PATTERN Cited by 1 source
Library fork for DAG id rewrite¶
Pattern¶
When an orchestrator library has no hook point for environment awareness but you need it, fork the library's workflow-definition class (at Zalando: airflow.models.DAG) and rewrite its identifier during __init__, injecting environment metadata derived from the deployment filesystem.
The mechanism at Zalando (from sources/2022-06-09-zalando-accelerate-testing-in-apache-airflow-through-dag-versioning):
class DAG():
def __init__(..., dag_id, ...):
# e.g. /usr/local/airflow/dags/feature1.zip/qu/main/file.py
file_path = get_path_of_file_which_initialized_dag()
# Extract env name from zip filename
feature_name = get_zip_file_name(file_path) # "feature1"

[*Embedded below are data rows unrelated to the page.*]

-- ==== Sys2Proof/Laws/Change.lean ====
section
/-! SUPPORT. What one instruction can do, said once for all instructions: `exec_change`. Every next state exec
answers is a user-level change, a fault taken from an otherwise unchanged state, a TRAP, a local mode transition, or a
change in Supervisor mode that keeps the invariant. -/

namespace Sys2Proof.Machine

open Sys2Proof

noncomputable section

/-! ### The kinds of change -/

/-- The SR bits an instruction may change in any mode: T, S, P/Q/R/O, U, the decode mode (10_state.md R28, R29). -/
def userBit (k : Nat) : Prop := k < 2 ∨ (4 ≤ k ∧ k < 16) ∨ k = 22 ∨ k = 23 ∨ k = 26 ∨ k = 27

/-- A change any mode may make: general registers, LR, GBR, KRR, user bits of SR, memory, tripwires, the sleeping
flag, interrupts to other cores, the free values and the pc. -/
structure UserChange (s t : State) : Prop where
  npc : t.npc = s.npc
  vbr : t.vbr = s.vbr
  spc : t.spc = s.spc
  ssp : t.ssp = s.ssp
  tbr : t.tbr = s.tbr
  ttb : t.ttb = s.ttb
  tea : t.tea = s.tea
  mmcr : t.mmcr = s.mmcr
  exsr : t.exsr = s.exsr
  sttb : t.sttb = s.sttb
  gbh : t.gbh = s.gbh
  rbs : t.rbs = s.rbs
  tlb : t.tlb = s.tlb
  acl : t.acl = s.acl
  ekey : t.ekey = s.ekey
  enabled : t.ldekrrEnabled = s.ldekrrEnabled
  seed : t.canarySeed = s.canarySeed
  usec : t.usec = s.usec
  cycles : t.cycles = s.cycles
  pending : t.pending = s.pending
  clock : t.clock = s.clock
  faults : t.faults = s.faults
  map : t.map = s.map
  sr : ∀ k, ¬ userBit k → t.sr.getLsbD k = s.sr.getLsbD k
  mem : Memory.wf s.mem = true → Memory.wf t.mem = true
  stale : (s.stale.map StaleByte.addr).Nodup → (t.stale.map StaleByte.addr).Nodup
  wires : (s.tripwires.map Tripwire.line).Nodup → (t.tripwires.map Tripwire.line).Nodup

theorem UserChange.refl (s : State) : UserChange s s := by constructor <;> intros <;> first | rfl | assumption
theorem UserChange.trans {s t u : State} (h : UserChange s t) (g : UserChange t u) : UserChange s u := by
  constructor
  all_goals first
    | exact fun k hk => (g.sr k hk).trans (h.sr k hk)
    | exact fun x => g.mem (h.mem x)
    | exact fun x => g.stale (h.stale x)
    | exact fun x => g.wires (h.wires x)
    | simp only [g.npc, h.npc, g.vbr, h.vbr, g.spc, h.spc, g.ssp, h.ssp, g.tbr, h.tbr, g.ttb, h.ttb, g.tea, h.tea,
        g.mmcr, h.mmcr, g.exsr, h.exsr, g.sttb, h.sttb, g.gbh, h.gbh, g.rbs, h.rbs, g.tlb, h.tlb, g.acl, h.acl,
        g.ekey, h.ekey, g.enabled, h.enabled, g.seed, h.seed, g.usec, h.usec, g.cycles, h.cycles, g.pending,
        h.pending, g.clock, h.clock, g.faults, h.faults, g.map, h.map]

/-- A state that differs only in fields a user-level change leaves open. -/
theorem UserChange.plain (s : State) (regs : Vector Word 64) (pc : VAddr) (lr gbr krr : Word) (sleeping : Bool)
    (lrAge : Nat) (remote : List RemoteTrap) (draws : Nat) :
    UserChange s
      { s with regs := regs, pc := pc, lr := lr, gbr := gbr, krr := krr, sleeping := sleeping, lrAge := lrAge
               remote := remote, draws := draws } := by
  constructor <;> intros <;> first | rfl | assumption

theorem Wrote.user {s t : State} (h : Wrote s t) : UserChange s t := by
  have hs := h.same
  have hm := h.mem
  have ha := h.addrs
  rw [hs] at hm ⊢
  constructor <;> intros <;> first | rfl | assumption | exact hm ‹_› | exact ha ‹_›
theorem Quiet.user {s t : State} (h : Quiet s t) : UserChange s t := h.wrote.user

/-- What one instruction can do. -/
inductive Change (i : Instr) (s : State) : State → Prop
  /-- A change any mode may make. -/
  | user {t : State} (h : UserChange s t) : Change i s t
  /-- A fault: the exception is taken, and nothing else has changed (60_exceptions.md R858). -/
  | fault {u : State} (e : Exc) (tea : Option Word) (h : Quiet s u) : Change i s (u.trapped e tea)
  /-- TRAP. -/
  | trap (c : Half) (tea : Option Word) (h : (∃ k, i = .trapImm k) ∨ ∃ n, i = .trapReg n) :
      Change i s (enterTrap c tea s.npc s)
  /-- SXENTR, SUENTR, SVENTR. -/
  | mode (md rb : Bool) (h : md = true → i = .sventr ∧ superuserMode s = true) :
      Change i s { s with sr := setBit (setBit s.sr 30 md) 29 rb, pc := s.npc }
  /-- A change only Supervisor mode may make. -/
  | priv {t : State} (h : supervisor s = true) (hi : s.Inv → t.Inv) 
      (hf : t.faults = s.faults ∧ t.map = s.map ∧ t.clock = s.clock ∧ t.usec = s.usec ∧ t.cycles = s.cycles) : Change i s t

/-! ### Closure of the user-level changes -/

variable {s t : State}

theorem UserChange.setReg (h : UserChange s t) (r : Reg) (v : Word) : UserChange s (setReg t r v) :=
  h.trans (.plain _ _ _ _ _ _ _ _ _ _)
theorem UserChange.setPair (h : UserChange s t) (p : Pair) (v : Quad) : UserChange s (setPair t p v) :=
  h.trans (.plain _ _ _ _ _ _ _ _ _ _)
theorem UserChange.setDhrDlr (h : UserChange s t) (v : Quad) : UserChange s (setDhrDlr t v) := h.trans (.plain _ _ _ _ _ _ _ _ _ _)
theorem UserChange.done (h : UserChange s t) : UserChange s t.done := h.trans (.plain _ _ _ _ _ _ _ _ _ _)
theorem UserChange.jumped (h : UserChange s t) (a : VAddr) : UserChange s (t.jumped a) := h.trans (.plain _ _ _ _ _ _ _ _ _ _)
theorem UserChange.setLR (h : UserChange s t) (v : Word) : UserChange s (setLR t v) := h.trans (.plain _ _ _ _ _ _ _ _ _ _)
theorem UserChange.drawn (h : UserChange s t) : UserChange s (drawn t) := h.trans (.plain _ _ _ _ _ _ _ _ _ _)
theorem UserChange.drawn2 (h : UserChange s t) : UserChange s (drawn2 t) := h.trans (.plain _ _ _ _ _ _ _ _ _ _)
theorem UserChange.drawnN (h : UserChange s t) (k : Nat) : UserChange s (drawnN k t) := h.trans (.plain _ _ _ _ _ _ _ _ _ _)
theorem UserChange.fpSticky (h : UserChange s t) (v : BitVec 4) :
    UserChange s (fpSticky v t) := h.trans (.plain _ _ _ _ _ _ _ _ _ _)
theorem UserChange.withSR (h : UserChange s t) (v : Word) (hv : ∀ k, ¬ userBit k → v.getLsbD k = t.sr.getLsbD k) :
    UserChange s { t with sr := v } := by
  refine h.trans ?_
  constructor <;> intros <;> first | rfl | assumption | exact hv _ ‹_›
/-- A user-level change of the TLB, TTB and the rest keeps SR.MD. -/
theorem UserChange.md (h : UserChange s t) : srMD t = srMD s := h.sr 30 (by unfold userBit; omega)

theorem UserChange.setT (h : UserChange s t) (b : Bool) : UserChange s (setT t b) :=
  h.withSR _ fun k hk => by
    unfold userBit at hk; exact getLsbD_setBit_ne _ _ _ (by omega)
theorem UserChange.setS (h : UserChange s t) (b : Bool) : UserChange s (setS t b) :=
  h.withSR _ fun k hk => by
    unfold userBit at hk; exact getLsbD_setBit_ne _ _ _ (by omega)
theorem UserChange.setU (h : UserChange s t) (u : BitVec 8) : UserChange s (setU t u) :=
  h.withSR _ fun k hk => by
    unfold userBit at hk; exact getLsbD_setSlice_out _ _ _ (by omega)
theorem UserChange.setPQRO (h : UserChange s t) (u : BitVec 4) : UserChange s (setPQRO t u) :=
  h.withSR _ fun k hk => by
    unfold userBit at hk; exact getLsbD_setSlice_out _ _ _ (by omega)
theorem UserChange.setFlag (h : UserChange s t) (f : Flag) (b : Bool) : UserChange s (setFlag f b t) := by
  cases f
  · exact h.setT b
  · exact h.setS b
theorem UserChange.setModeSR (h : UserChange s t) (m : BitVec 4) : UserChange s { t with sr := setModeSR t.sr m } :=
  h.withSR _ fun k hk => by
    unfold userBit at hk
    simp (disch := omega) only [Machine.setModeSR, getLsbD_setBit_ne]
theorem UserChange.restoreFlags (h : UserChange s t) (v : Word) : UserChange s { t with sr := restoreFlags v t.sr } :=
  h.withSR _ fun k hk => by
    unfold userBit at hk
    simp (disch := omega) only [Machine.restoreFlags, getLsbD_setSlice_out]
theorem UserChange.touched (h : UserChange s t) (l : List Nat) : UserChange s (touched t l) :=
  h.trans ((Quiet.refl t).touched l).user

theorem UserChange.drew (h : UserChange s t) {u : State} (g : Drew t u) : UserChange s u := h.trans (Quiet.drew g).user
theorem setWire_lines (l : Nat) (m : BitVec 4) (ws : List Tripwire) (h : (ws.map Tripwire.line).Nodup) :
    ((setWire l m ws).map Tripwire.line).Nodup ∧
      ∀ x, x ∈ (setWire l m ws).map Tripwire.line → x = l ∨ x ∈ ws.map Tripwire.line := by
  induction ws with
  | nil => simp [setWire, wireUpdate]
  | cons e t ih =>
    simp only [List.map_cons, List.nodup_cons] at h
    simp only [setWire]
    split
    · refine ⟨by simpa [wireUpdate] using h, ?_⟩
      intro x hx
      simp only [List.map_cons, List.mem_cons, wireUpdate] at hx ⊢
      tauto
    · obtain ⟨h1, h2⟩ := ih h.2
      refine ⟨?_, ?_⟩
      · simp only [List.map_cons, List.nodup_cons]
        refine ⟨fun hm => ?_, h1⟩
        rcases h2 _ hm with h3 | h3
        · contradiction
        · exact h.1 h3
      · intro x hx
        simp only [List.map_cons, List.mem_cons] at hx ⊢
        rcases hx with rfl | hx
        · exact .inr (.inl rfl)
        · rcases h2 x hx with h3 | h3 <;> tauto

# Rewrite: qu.test_dag -> qu.feature1.test_dag
dag_id = "{team_name}.{feature_name}.{dag_id.split('{team_name}.')[1]}"
tags.append(feature_name)
# Add unpackaged sibling dir to template_searchpath so Jinja works
feature_dir_path = get_feature_dir_path(file_path)
template_searchpath.add(feature_dir_path)
The filesystem path is the metadata channel: the zip filename carries the environment name, and the DAG.__init__ override reads it.
Why a fork and not a wrapper¶
Teams can't be required to import a ZalandoDAG class — DAGs are written by the owning teams, the fork has to be transparent. Any DAG that does from airflow import DAG gets the rewritten behaviour for free.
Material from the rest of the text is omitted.